Movie Diary



























a) Logan Lucky
A Steven Soderbergh heist comedy can be simplified and spun as, say, "Ocean's 11 in Appalachia," and there are certainly a lot of story beats and moments of obfuscation and revelation in Logan Lucky that play out very much like the Ocean's movies. But it has a certain tone and a certain warmth here that I wasn't expecting, in the last half hour of the movie I was just smiling ear to ear and clapping and cheering on these characters and wishing there was more time to spend with them.

b) Spider-Man: Homecoming
They've still yet to have an actual teenager star in a Spider-Man movie, but Tom Holland is 6-8 years younger than Tobey Maguire or Andrew Garfield was in their first turns as Peter Parker, so he has a certain refreshing youthfulness.
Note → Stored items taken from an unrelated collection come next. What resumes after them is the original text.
/-- The front end takes the record of a gathered team's FORK (R191, step 3, R340). -/
def startFork (tid : Nat) (rcd : DWord) (s : State) : State :=
  let t := getTeam s tid
  match readLaunch s t.ctx rcd with
  | .wait va p => forkHeld tid va .rd p s
  | .ok (r, h, f) =>
    let x := childGang s tid r h f
    if 9 ≤ x.depth then forkFails tid r.done 0x07 s
    else if noFit s x then forkFails tid r.done 0x04 s
    else
      let s1 := setGang s.gangNo x { s with gangNo := s.gangNo + 1 }
      enterChild s.gangNo (awaitChild tid s.gangNo s1)
  | .deny _ => forkFails tid (recordDone s t.ctx rcd) 0x08 s
  | .err c => forkFails tid (recordDone s t.ctx rcd) c s

/-- What follows when a group of a team has come to its FORK, or has retired (R191, step 2). -/
def gatherFork (tid : Nat) (s : State) : State :=
  match (teamGroups s tid).head? with
  | some g => match forkWait g with
    | some x => if allAtFork s tid && !forkDiffers s tid x then startFork tid x.1 s else s
    | none => s
  | none => s

/-- What a FORK that is executed again goes on with (R191, R366, R407). -/
def forkResumes (g : Group) : Option Resume :=
  match g.cont with
  | some (pc, .forked) => if pc = g.strand.pc then some .forked else none
  | some (pc, .child c) => if pc = g.strand.pc then some (.child c) else none
  | _ => none

/-- FORK (R191). -/
def execFork (a : RegCode) (s : State) : Result :=
  issueStrand (.fork a) (fun s =>
    let o := (rdOp 1 a).pair true
    let rcd := uPair s o
    match forkResumes s.cur with
    | some (.child c) =>
      let s1 := modCur (fun g => { closeIdem g with cont := none }) s
      if gangGone s c then .next (modCur nextPc s1) else .next (modCur (groupHold (.forkChild c)) s1)
    | some _ => .next (modCur (fun g => nextPc { closeIdem g with cont := none }) s)
    | none =>
      orTrap (firstSome [mustBeU s o, if s.cur.region.isSome then some (trapOf .shape 0xEE) else none,
          if rcd.toNat % 128 ≠ 0 then some (trapOf .align rcd) else none])
        (fun s =>
          if !wholeStrand s.cur || !countersZero s.cur then
            .next (modCur (holdStrand (clkOf s) (.forkGather rcd)) { s with last := .stalled })
          else if forkDiffers s s.cur.team (rcd, s.cur.strand.pc) then .next (contextError 0x05 0xEE s)
          else .next (gatherFork s.cur.team (modCur (fun g => groupHold (.forkTeam rcd) (closeIdem g)) s))) s) s

/-! ### ENQ -/

/-- A queue of the issuing context that exists (R192). -/
def enqQueue (s : State) (q : Nat) : Bool := (getQueue s (queueKey s.cur.ctx q)).live

/-- What the atomic add on prod gives (R192, R323): an index, the poison that it meets (R396), or nothing where the record cannot be reached. -/
inductive IndexStep where
  | at (i : Nat) (s : State)
  | poison (addr : DWord)
  | none
  deriving DecidableEq, Repr

/-- Takes an index by the atomic add on prod (R192, R323). -/
def takeIndex (k : Nat) (s : State) : IndexStep :=
  match frontTarget (k / 64) ((getQueue s k).rcd + 0x20) .wr s with
  | (.ok (_, loc), s1) =>
    if isPoisoned s1 0 loc 8 then .poison (poisonLocator loc)
    else
      let i := readBytes s1 0 loc 8
      .at i (writeBytes 0 loc 8 (i + 1) s1)
  | _ => .none

/-- The end of the budget of an ENQ that waits from now on (R192); none is unlimited. -/
def enqDeadline (s : State) : Option DWord :=
  let p := fieldW (s.cur.feb.getD (gmField s.cur 20 2) 0) 8 24
  if p = 0 then none else some (s.time + dw (1000 * p))

/-- A group whose strand waits in ENQ behind a SAFE begins its save once it is pre-empt-pending, of one strand, and its counters are 0
(R116, R192); a buddy that waits in GFUSE for it learns BUDDY_GONE (R127; DEDUCED, log entry 93). -/
def swapEnq (s : State) (g : Group) : State :=
  match g.strand.hold, safeBefore s g g.strand with
  | .enq q i p d, some e =>
    if g.preempt && g.saving.isNone && !g.inTrap && wholeStrand g && countersZero g then
      endFuseOf g 2 (modGroup g.id (fun g => beginSave e { g with cont := some (g.strand.pc, .enq q i p d) }) s)
    else s
  | _, _ => s

/-- The groups that wait in ENQ and can begin their saves do (R192). -/
def swapEnqs (s : State) : State := (groups s).foldl swapEnq s

/-- The wait of an ENQ for its slot (R192): resident, or saved through the SAFE before it with the rest of its team, a pre-emption of its
group as R127 means it (DEDUCED, log entry 93). -/
def waitEnq (q index : Nat) (pkt : List Byte) (deadline : Option DWord) (s : State) : State :=
  let stay := modCur (holdStrand (clkOf s) (.enq q index pkt deadline)) s
  match safeBefore s s.cur s.cur.strand with
  | none => stay
  | some _ => if s.cur.preempt then stay else (markTeam s.cur.team stay).getD stay

/-- ENQ goes on with an index that it holds (R192, R342); where the slot's page is absent it waits for the page. -/
def placeEnq (q index : Nat) (pkt : List Byte) (deadline : Option DWord) (s : State) : State :=
  let k := queueKey s.cur.ctx q
  if slotFree (getQueue s k) index then
    match placePacket k index pkt s with
    | some (none, s1) => modCur nextPc s1
    | some (some a, s1) => consumePoison a s1
    | none => slotWait k index (modCur (holdStrand (clkOf s) (.enq q index pkt deadline)) s)
  else waitEnq q index pkt deadline s

/-- The index that an ENQ has taken before (R342, R407). -/
def enqHeld (g : Group) : Option (Nat × Nat × List Byte × Option DWord) :=
  match g.cont with
  | some (pc, .enq q i p d) => if pc = g.strand.pc then some (q, i, p, d) else none
  | _ => none

/-- ENQ_TIMEOUT (R192, R324) of the strand of a group that holds a lane: the index stays taken, and the queue skips it. -/
def timeoutEnq (gid lane q index : Nat) (s : State) : State :=
  match findGroup gid s with
  | none => s
  | some g =>
    let k := queueKey g.ctx q
    takeTrap (trapOf .enqTimeout (dw q)) (modCur (fun g => { g with strand := { g.strand with hold := .none } })
      (focusLane gid lane (setLast k index (skipIndex k index s))))

/-- Whether every access that the issuing group has issued is performed at system scope: an ENQ's fill releases there (R277). -/
def enqReleased (s : State) : Bool := allPerformed s s.cur 4 s.nextId s.cur.outs

/-- ENQ (R192). -/
def execEnq (a b : RegCode) (s : State) : Result :=
  issueStrand (.enq a b) (fun s =>
    match enqHeld s.cur with
    | some (q, i, p, d) =>
      let s1 := modCur (fun g => { closeIdem g with cont := none }) s
      if enqOver s d then .next (timeoutEnq s.cur.id ((lowestLane (activeLanes s.cur)).getD 0) q i s1)
      else if slotFree (getQueue s (queueKey s.cur.ctx q)) i then .next (placeEnq q i p d s1)
      else .next (modCur (holdStrand (clkOf s) (.enq q i p d)) s1)
    | none =>
      let o := (rdOp 1 a).pair true
      let addr := uPair s o
      let v := uWord s (rdOp 2 b)
      let r := dw (effReg s.cur (rdOp 2 b))
      orTrap (firstSome [mustBeU s o, mustBeU s (rdOp 2 b), if addr.toNat % 64 ≠ 0 then some (trapOf .align addr) else none,
          if fieldW v 6 26 ≠ 0 then some (trapOf .reservedField r) else none,
          if enqQueue s (fieldW v 0 6) then none else some (trapOf .protect r)])
        (fun s => if !enqReleased s then stallIssue s else withOwnRead false addr (fun pkt s =>
          match takeIndex (queueKey s.cur.ctx (fieldW v 0 6)) s with
          | .at i s1 => .next (placeEnq (fieldW v 0 6) i pkt (enqDeadline s) (modCur closeIdem s1))
          | .poison a => .next (consumePoison a (modCur closeIdem s))
          | .none => .next (takeTrap (trapOf .protect r) s)) s) s) s

/-- The strand of a group whose ENQ has waited for its budget, with its queue and its index. -/
def enqLate (s : State) (g : Group) : Option (Strand × Nat × Nat) :=
  (allStrands g).findSome? (fun t => match t.hold with | .enq q i _ d => if enqOver s d then some (t, q, i) else none | _ => none)

/-- ENQ_TIMEOUT (R192): the budget of a group's ENQ has run out. -/
def execEnqTimeout (gid : Nat) (s : State) : Result :=
  match findGroup gid s with
  | none => .next s
  | some g => match enqLate s g with
    | some (t, q, i) => .next (timeoutEnq gid ((lowestLane t.mask).getD 0) q i s)
    | none => .next s

/-! ### Retirement -/

/-- Whether a group retires (R114): all lanes exited, the counters 0, and its region, where one is open, acknowledged; no copy that it has
abandoned still reads its team's scratchpad (R276). -/
def mayRetire (s : State) (g : Group) : Bool :=
  residentLanes g == 0 && countersZero g && !g.parked && (getGang s g.gang).status != .aborting &&
  !s.engines.any (fun x => x.gid.isNone && x.pkt.isNone && x.team == g.team) &&
  (match g.region with | some r => (unackedIds s g.id r.firstOp).isEmpty && r.failing.isNone | none => true)

/-- A team whose groups have all retired retires: what it held is free, and its slice may be complete (R336, R337). -/
def finishTeam (tid : Nat) (s : State) : State :=
  let t := getTeam s tid
  let s1 := releaseTeam t (setTeam tid Team.vacant s)
  let g := getGang s1 t.gang
  match g.queue with
  | some (k, _) => if g.irqs && sliceDone s1 t.gang t.part then queueInterrupt k s1 else s1
  | none => s1

/-- GROUP_RETIRE (R114, R127, R191, R337, R364). -/
def execGroupRetire (gid : Nat) (s : State) : Result :=
  match findGroup gid s with
  | none => .next s
  | some g =>
    if !mayRetire s g then .next s
    else
      let s1 := dropGroups (fun h => h.id == gid) (endFuseOf g 2 s)
      if (teamGroups s1 g.team).isEmpty then .next (finishTeam g.team s1)
      else .next (gatherFork g.team (settleTeam g.team s1))

/-! ### Restoring a team -/

/-- Seats the restored groups of a team (R366). -/
def restoreTeam (tid core q : Nat) (h : KHeader) (s : State) : State :=
  let t0 := getTeam s tid
  let t := { t0 with status := .running, core := core, quarter := q, hdr := h, scrAt := (scrPlaces s t0.part core h).1,
                     scrAtF := (scrPlaces s t0.part core h).2, saves := [], saveAt := none, booked := false, scrL := Scratch.clear,
                     scrF := Scratch.clear, tilesL := [], tilesF := [], tpoison := [], streams := [] }
  let make := fun (b : Nat × Nat) => match t0.saves.find? (fun r => r.base == b.1) with
    | some r => restoredGroup s tid t r
    | none => freshGroup s tid t b
  seatGroups h t.part core q make (savedGroups t0) (setTeam tid t s)

/-- PLACEMENT (R365): no header fits any core; each group takes the class M trap, and the gang aborts. -/
def placementTrap (tid : Nat) (s : State) : State :=
  let t := getTeam s tid
  let s1 := t.saves.foldl (fun s r => interruptPf 3 (dayRecord
    { time := s.time, kind := 0x01, ctx := t.ctx, part := t.part, core := 0xFF, slot := 0xFF, code := Cause.placement.code, id := r.safe,
      val := dw r.safe, aux := 0 } s)) s
  abortGang t.gang Cause.placement.code s1

/-- Whether other work goes before the restore of a saved team in the order of priorities (R332, R339). -/
def restoreYields (s : State) (t : Team) : Bool :=
  let g := getGang s t.gang
  savedAhead s (1#4 <<< t.part) g.rcd.prio g.seq || binAhead s (1#4 <<< t.part) g.rcd.prio || launchAhead s t.part g.rcd.prio g.seq

/-- The place of a saved team stays reserved while its leader alone is clocked (R336). -/
def bookTeam (tid core q : Nat) (h : KHeader) (s : State) : State :=
  let t := getTeam s tid
  let a := scrPlaces s t.part core h
  setTeam tid { t with booked := true, core := core, quarter := q, hdr := h, scrAt := a.1, scrAtF := a.2 } s

/-- TEAM_RESTORE (R332, R336, R365, R366). -/
def execTeamRestore (tid : Nat) (core : Option Nat) (s : State) : Result :=
  let t := getTeam s tid
  if t.status != .saved || quiescing s t.ctx || restoreWaits s t || restoreYields s t then .next s
  else match restoreHeader s t, core with
    | none, _ => .next (placementTrap tid s)
    | some _, none => .next s
    | some h, some c =>
      let s0 := setTeam tid { t with booked := false } s
      if t.booked && c != t.core then .next s
      else match fitQuarter s0 t.part c h (savedGroups t) with
        | none => .next s
        | some q => match activate t.part c h s0 with
          | .ready s1 => .next (restoreTeam tid c q h s1)
          | .half s1 => .next (bookTeam tid c q h s1)
          | .none => .next s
But mostly I liked that they finally got to put Spider-Man in a larger Marvel context and give the whole thing a little more of a playful cartoony context. The CGI of Spidey leaping through the air really sucked, though, it just didn't look anything like something happening with Earth's gravity. I feel like they didn't want to copy the special effects of the Sam Raimi movies but didn't know how to do it their own way.

c) The Circle
This wasn't quite as bad as 'adaptation of a Dave Eggers novel about the pitfalls of social media' had me expecting, it was reasonably well done as a story and as a movie. But it was still striking to me, as we're looking at exactly how Facebook has demonstrably made the world a worse place, that the scenario The Circle envisions is so far away from any practical questions we're currently facing about the ethics and shortcomings of social network sites in favor of some fairly hoary scaremongering about 'oversharing.'

d) The Whole Truth
You'd think Keanu Reeves would avoid ever again playing a lawyer with a southern accent after all the jokes about Devil's Advocate, but he took this role when Daniel Craig dropped out days before shooting was to begin. I like the way this story was framed, with the whole thing taking case during a court trial and you slowly getting the backstory as things are revealed to the characters or flashbacks illuminate where they're lying. I'm still not sure how I feel about the big twist of the story but I think I like the way they came around to it.

e) Sleepless
I wasn't expecting much from this crime drama that got middling reviews and box office, but I was really impressed by it. German director Baran do Odar, best known for directing the Netflix sci-fi series "Dark," gives it a great grisly sleazy ambiance, Michelle Monaghan gets the rare project worthy of her talent, and Scoot McNairy plays against type as a really nasty, memorable villain. As a Jamie Foxx/T.I. collaboration, it ranks up there with "Just Like Me" and "Live In The Sky." 

f) Everything, Everything
This is one of those movies where the first I heard of it was in a theatrical trailer, which, even more than most trailers these days, gave away the entire story arc of the movie, which I really hate. So I watched it but my attention wandered because I felt like I'd already seen it, because trailers suck and ruin everything and I try to avoid them for good reason.

g) The Shack
This movie looked like such a ridiculous trainwreck of schmaltz in the ads but when I threw it on in the background for laughs I just got bored and never paid it any attention. 

h) A Cure For Wellness
Dane DeHaan has such a bad track record for either painfully hammy performances and/or disastrous projects that I would say this is a much needed win for him just in that it wasn't bad and there was nothing wrong with his performance, even if the movie wasn't much of a financial or critical success. I liked the odd atmosphere of the movie, maybe I missed something about the premise but it seemed like it took place in some kind of unspecified 20th century past, but a heightened reality dystopia. 

i) Rapture-Palooza
This is a movie came out the same summer as This Is The End, another apocalypse comedy co-starring Craig Robinson. That was a big hit and this one was a poorly reviewed direct-to-DVD obscurity, which is a shame, because I think this was a much better movie, a little more rooted in reality to make the absurd dark moments funnier. They really doomed it with that title, though, they could've called it practically anything else. 

j) Immortals
Director Tarsem Singh, best known for the painterly visuals and flawed storytelling of The Cell and classic music videos like "Losing My Religion," has maybe one great movie, The Fall. And given his recent trajectory, I don't know if he'll ever make another, but I still like to check out the stuff he's gotten studio paychecks for and see how they are visually, and this one has some absolutely gorgeous color palettes and vivid imagery, but as a fantasy epic it's nothing special. It's weird to think that Stephen Dorff got 2nd billing on a movie in this decade that grossed over $200 million.